-- ==== Sys2Proof/Laws/Issue.lean ====
section
/-! SUPPORT. What the issue of an instruction word answers, once for each shape of effect. -/

namespace Sys2Proof.Machine

/-- An instruction word always answers a next state. -/
theorem word_is_next (i : Instr) (act : Act) (s : State) : ∃ t, word i act s = .next t := ⟨_, rfl⟩

theorem State.issuing_ne {s : State} {g : Group} {ts : List Thread} (h : s.issuing = some (g, ts)) : ts ≠ [] := by
  unfold State.issuing at h
  split at h
  · cases h
  · dsimp only at h
    split at h
    · cases h
    · split at h
      · cases h
      · rename_i us _ hus
        simp only [Option.some.injEq, Prod.mk.injEq] at h
        rw [← h.2]
        simpa [List.isEmpty_iff] using hus

/-- What `State.issues` says, part by part. -/
theorem State.issues_iff {s : State} {i : Instr} {g : Group} {ts : List Thread} :
    s.issues i g ts = true ↔
      s.issuing = some (g, ts) ∧ hintClasses ts = [ts] ∧ (∀ t ∈ ts, t.guard i = .on ∨ t.guard i = .off) ∧
        (acting i ts = [] ∨ s.illegal (g.context i ts) i (acting i ts) = none) ∧
        ∀ t ∈ acting i ts, t.poisonRead i (g.context i ts).m = none := by
  simp [State.issues, List.all_eq_true, and_assoc]

/-- Threads with equal hints have the group's context as it stands. -/
theorem Group.contexts_one {g : Group} {i : Instr} {ts : List Thread} (h : hintClasses ts = [ts]) :
    g.contexts i ts = g.context i ts := by
  unfold Group.contexts
  rw [h]

/-- Each of them has that context as its own. -/
@[simp] theorem Group.context_of (g : Group) (i : Instr) (ts : List Thread) (t : Thread) :
    (g.context i ts).of t = g.context i ts := rfl

/-- Where no thread reads a poisoned register, there is no Register Poison fault. -/
theorem poisonFaults_nil {i : Instr} {cx : Cx} {ts : List Thread} (h : ∀ t ∈ ts, t.poisonRead i (cx.of t).m = none) :
    poisonFaults i cx ts = [] := by
  unfold poisonFaults
  split
  · cases ts with
    | nil => rfl
    | cons t r => simp [h t (by simp)]
  · simpa [List.filterMap_eq_nil_iff] using h

/-- What stands before the effect, where the checks pass in every thread. -/
theorem State.prepare_issues {s : State} {i : Instr} {g : Group} {ts : List Thread} (h : s.issues i g ts = true) :
    s.prepare i g ts = ⟨g.context i ts, [], acting i ts, s.unread i g ts⟩ := by
  obtain ⟨-, h2, h3, h4, h5⟩ := State.issues_iff.mp h
  have hg : guarded i ts = (acting i ts, []) := by
    refine Prod.ext rfl ?_
    simp only [guarded, List.filterMap_eq_nil_iff]
    intro t ht
    rcases h3 t ht with e | e <;> rw [e]
  have hc : s.classFaults i g ts = [] := by
    unfold State.classFaults
    rw [hg]
    rcases h4 with e | e <;> simp [e]
  have hb := poisonFaults_nil (i := i) (cx := g.context i ts) h5
  simp [State.prepare, Group.contexts_one h2, h2, hg, hc, hb]

/-- The issue of an instruction whose effect on the acting threads is known. -/
theorem State.issue_issued {s r : State} {i : Instr} {act : Act} {ask : Ask} {g : Group} {ts : List Thread}
    {fs : List (Nat × FaultInfo)} (h : s.issues i g ts = true)
    (ha : act (g.context i ts) (acting i ts) (s.opened i g ts) = some (r, fs)) :
    s.issue i act ask = State.issued i g ts r fs := by
  have ha' := ha
  unfold State.opened at ha'
  have hne : (ts.all fun _ => false) = false := by
    have := State.issuing_ne (State.issues_iff.mp h).1
    cases ts with
    | nil => exact absurd rfl this
    | cons _ _ => rfl
  unfold State.issue
  rw [(State.issues_iff.mp h).1]
  simp only [State.prepare_issues h, List.any_nil, hne, ha', List.nil_append]
  rfl

/-- The same for an instruction word that reads no memory of other devices. -/
theorem word_issued {s r : State} {i : Instr} {act : Act} {g : Group} {ts : List Thread}
    {fs : List (Nat × FaultInfo)} (h : s.issues i g ts = true)
    (ha : act (g.context i ts) (acting i ts) (s.opened i g ts) = some (r, fs)) :
    word i act s = .next (State.issued i g ts r fs) := congrArg _ (State.issue_issued h ha)

/-- The same for one that may, once what it reads is there. -/
theorem wordFar_issued {s r : State} {i : Instr} {w : Far} {act : Act} {g : Group} {ts : List Thread}
    {fs : List (Nat × FaultInfo)} (h : s.issues i g ts = true) (hn : s.near i g ts w = true)
    (ha : act (g.context i ts) (acting i ts) (s.opened i g ts) = some (r, fs)) :
    wordFar i w act s = .next (State.issued i g ts r fs) := by
  refine congrArg _ (State.issue_issued h ?_)
  have hf : ((acting i ts).any fun t => !((s.opened i g ts).missing t.uid
      (w ((g.context i ts).of t) (s.opened i g ts) t)).isEmpty) = false := by
    simpa [State.near, List.any_eq_false] using hn
  unfold farHold
  rw [hf]
  exact ha

/-- Folding an effect that raises no fault. -/
theorem fold_ok {α : Type} (step : State → α → State) (l : List α) (s : State) (fs : List (Nat × FaultInfo)) :
    l.foldl (fun (r : State × List (Nat × FaultInfo)) t => (step r.1 t, r.2)) (s, fs) = (l.foldl step s, fs) := by
  induction l generalizing s with
  | nil => rfl
  | cons t l ih => exact ih _

/-- A register operation of each acting thread. -/
theorem word_alu {s : State} {i : Instr} {g : Group} {ts : List Thread} {w : Cx → Thread → Thread → Thread}
    (h : s.issues i g ts = true) : word i (alu w) s = s.lanes i g ts w :=
  word_issued h (congrArg some (fold_ok (fun s t =>
    s.setThread t.uid fun x => w (g.context i ts) t (x.lastRelease (g.context i ts).last)) _ _ _))

/-- An effect of each acting thread that raises no fault. -/
theorem word_each {s : State} {i : Instr} {g : Group} {ts : List Thread} {eff : Cx → Thread → State → State}
    (h : s.issues i g ts = true) :
    word i (eachLane fun cx t s => .ok (eff cx t s)) s = s.each i g ts eff :=
  word_issued h (congrArg some (fold_ok (fun s t => eff (g.context i ts) t (s.lastRelease (g.context i ts) t.uid)) _ _ _))

/-- An effect of the acting threads together. -/
theorem word_together {s : State} {i : Instr} {g : Group} {ts : List Thread}
    {eff : Cx → List Thread → State → State} (h : s.issues i g ts = true) :
    word i (whole eff) s = s.together i g ts eff := word_issued h rfl

/-- An instruction that no acting thread has reason to hold does what it does unheld. -/
theorem holding_unheld {s : State} {i : Instr} {g : Group} {ts : List Thread} {p : Thread → State → Bool} {a : Act}
    (h : s.unheld i g ts p = true) :
    holding p a (g.context i ts) (acting i ts) (s.opened i g ts) = a (g.context i ts) (acting i ts) (s.opened i g ts) := by
  have hn : ((acting i ts).any fun t => p t (s.opened i g ts)) = false := by
    simpa [State.unheld, List.all_eq_true, List.any_eq_false] using h
  unfold holding
  rw [hn]
  rfl

/-- An access whose checks pass in every acting thread. -/
theorem memAct_passes {α : Type} {s : State} {i : Instr} {g : Group} {ts : List Thread}
    {chk : Cx → State → Thread → Except FaultInfo α} {eff : Cx → Thread → α → State → State}
    (h : s.passes i g ts chk = true) :
    memAct chk eff (g.context i ts) (acting i ts) (s.opened i g ts) =
      some ((acting i ts).foldl (fun x t => match chk (g.context i ts) (s.opened i g ts) t with
        | .ok c => eff (g.context i ts) t c (x.lastRelease (g.context i ts) t.uid)
        | .error _ => x.lastRelease (g.context i ts) t.uid) (s.opened i g ts), []) := by
  simp only [State.passes, List.all_eq_true, Bool.and_eq_true, Bool.not_eq_true'] at h
  have hn : (acting i ts).any Thread.acquiring = false := by
    rw [List.any_eq_false]
    intro t ht
    rw [(h t ht).1]
    exact Bool.false_ne_true
  unfold memAct
  rw [hn]
  simp only [Bool.false_eq_true, if_false, Option.some.injEq]
  have key : ∀ (l : List Thread) (x : State) (fs : List (Nat × FaultInfo)), (∀ t ∈ l, t ∈ acting i ts) →
      (l.map fun t => (t, chk (g.context i ts) (s.opened i g ts) t)).foldl
        (fun (r : State × List (Nat × FaultInfo)) x => match x.2 with
          | .ok c => (eff (g.context i ts) x.1 c (r.1.lastRelease (g.context i ts) x.1.uid), r.2)
          | .error f => (r.1, r.2 ++ [(x.1.uid, f)])) (x, fs) =
      (l.foldl (fun x t => match chk (g.context i ts) (s.opened i g ts) t with
        | .ok c => eff (g.context i ts) t c (x.lastRelease (g.context i ts) t.uid)
        | .error _ => x.lastRelease (g.context i ts) t.uid) x, fs) := by
    intro l
    induction l with
    | nil => intros; rfl
    | cons t l ih =>
      intro x fs hl
      have ht := (h t (hl t (List.mem_cons_self ..))).2
      simp only [List.map_cons, List.foldl_cons]
      cases hc : chk (g.context i ts) (s.opened i g ts) t with
      | ok c => exact ih _ _ fun u hu => hl u (List.mem_cons_of_mem _ hu)
      | error f => rw [hc] at ht; exact absurd ht Bool.false_ne_true
  exact key _ _ _ fun _ ht => ht

/-- An access of each acting thread. -/
theorem word_access {α : Type} {s : State} {i : Instr} {g : Group} {ts : List Thread}
    {chk : Cx → State → Thread → Except FaultInfo α} {eff : Cx → Thread → α → State → State}
    (h : s.issues i g ts = true) (hp : s.passes i g ts chk = true) :
    word i (memAct chk eff) s = s.accesses i g ts chk eff := by
  rw [word_issued h (memAct_passes hp)]
  rfl

/-- An access of each acting thread, when none has reason to wait. -/
theorem word_access_when {α : Type} {s : State} {i : Instr} {g : Group} {ts : List Thread} {p : Thread → State → Bool}
    {chk : Cx → State → Thread → Except FaultInfo α} {eff : Cx → Thread → α → State → State}
    (h : s.issues i g ts = true) (hu : s.unheld i g ts p = true) (hp : s.passes i g ts chk = true) :
    word i (holding p (memAct chk eff)) s = s.accesses i g ts chk eff := by
  rw [word_issued h ((holding_unheld hu).trans (memAct_passes hp))]
  rfl

/-- An effect of each acting thread, when none has reason to wait. -/
theorem word_when {s : State} {i : Instr} {g : Group} {ts : List Thread} {p : Thread → State → Bool}
    {eff : Cx → Thread → State → State} (h : s.issues i g ts = true) (hu : s.unheld i g ts p = true) :
    word i (holding p (eachLane fun cx t s => .ok (eff cx t s))) s = s.each i g ts eff :=
  word_issued h ((holding_unheld hu).trans (congrArg some (fold_ok (fun s t =>
    eff (g.context i ts) t (s.lastRelease (g.context i ts) t.uid)) _ _ _)))

/-- A fault of each acting thread. -/
theorem word_raises {s : State} {i : Instr} {g : Group} {ts : List Thread} {f : Cx → Thread → FaultInfo}
    (h : s.issues i g ts = true) : word i (lanewise fun cx t => .error (f cx t)) s = s.raises i g ts f := by
  have key : ∀ (l : List Thread) (fs : List (Nat × FaultInfo)),
      l.foldl (fun (r : State × List (Nat × FaultInfo)) t =>
        (r.1, r.2 ++ [(t.uid, f (g.context i ts) t)])) (s.opened i g ts, fs) =
      (s.opened i g ts, fs ++ l.map fun t => (t.uid, f (g.context i ts) t)) := by
    intro l
    induction l with
    | nil => intro fs; simp
    | cons t l ih => intro fs; simp only [List.foldl_cons, ih, List.map_cons, List.append_assoc, List.singleton_append]
  refine word_issued h (congrArg some ?_)
  exact (key _ _).trans (by simp)

/-- An access of each acting thread that may read other devices' memory. -/
theorem wordFar_access {α : Type} {s : State} {i : Instr} {g : Group} {ts : List Thread} {w : Far}
    {p : Thread → State → Bool} {chk : Cx → State → Thread → Except FaultInfo α} {eff : Cx → Thread → α → State → State}
    (h : s.issues i g ts = true) (hn : s.near i g ts w = true) (hu : s.unheld i g ts p = true)
    (hp : s.passes i g ts chk = true) : wordFar i w (holding p (memAct chk eff)) s = s.accesses i g ts chk eff := by
  rw [wordFar_issued h hn ((holding_unheld hu).trans (memAct_passes hp))]
  rfl

/-- The same for one that never waits. -/
theorem wordFar_access_now {α : Type} {s : State} {i : Instr} {g : Group} {ts : List Thread} {w : Far}
    {chk : Cx → State → Thread → Except FaultInfo α} {eff : Cx → Thread → α → State → State}
    (h : s.issues i g ts = true) (hn : s.near i g ts w = true) (hp : s.passes i g ts chk = true) :
    wordFar i w (memAct chk eff) s = s.accesses i g ts chk eff := by
  rw [wordFar_issued h hn (memAct_passes hp)]
  rfl

/-- The operations of some threads in turn, where the unit has room for each. -/
theorem tileLanes_room {full : Cx → State → Bool} {f : TileStep} {cx : Cx} (hc : ∀ t, cx.of t = cx) :
    ∀ (l : List Thread) (r : State × List (Nat × FaultInfo)), tileRoom full f cx l r = true →
      tileLanes full f cx l r.1 r.2 = some (l.foldl (tileStepOn f cx) r)
  | [], _, _ => rfl
  | t :: l, r, h => by
    simp only [tileRoom, Bool.and_eq_true, Bool.not_eq_true'] at h
    rw [List.foldl_cons, ← tileLanes_room hc l _ h.2, tileLanes, h.1, hc]
    simp only [tileStepOn, Bool.false_eq_true, if_false]
    split <;> simp [*]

▶ Exercise prompt:
Output an exact copy of the lines from the one holding "rw [wordFar_issued h hn (memAct_passes hp)]" to the last line of the data, inclusive, and nothing beyond that range.

▶ Written response:
  rw [wordFar_issued h hn (memAct_passes hp)]
  rfl

/-- The operations of some threads in turn, where the unit has room for each. -/
theorem tileLanes_room {full : Cx → State → Bool} {f : TileStep} {cx : Cx} (hc : ∀ t, cx.of t = cx) :
    ∀ (l : List Thread) (r : State × List (Nat × FaultInfo)), tileRoom full f cx l r = true →
      tileLanes full f cx l r.1 r.2 = some (l.foldl (tileStepOn f cx) r)
  | [], _, _ => rfl
  | t :: l, r, h => by
    simp only [tileRoom, Bool.and_eq_true, Bool.not_eq_true'] at h
    rw [List.foldl_cons, ← tileLanes_room hc l _ h.2, tileLanes, h.1, hc]
    simp only [tileStepOn, Bool.false_eq_true, if_false]
    split <;> simp [*]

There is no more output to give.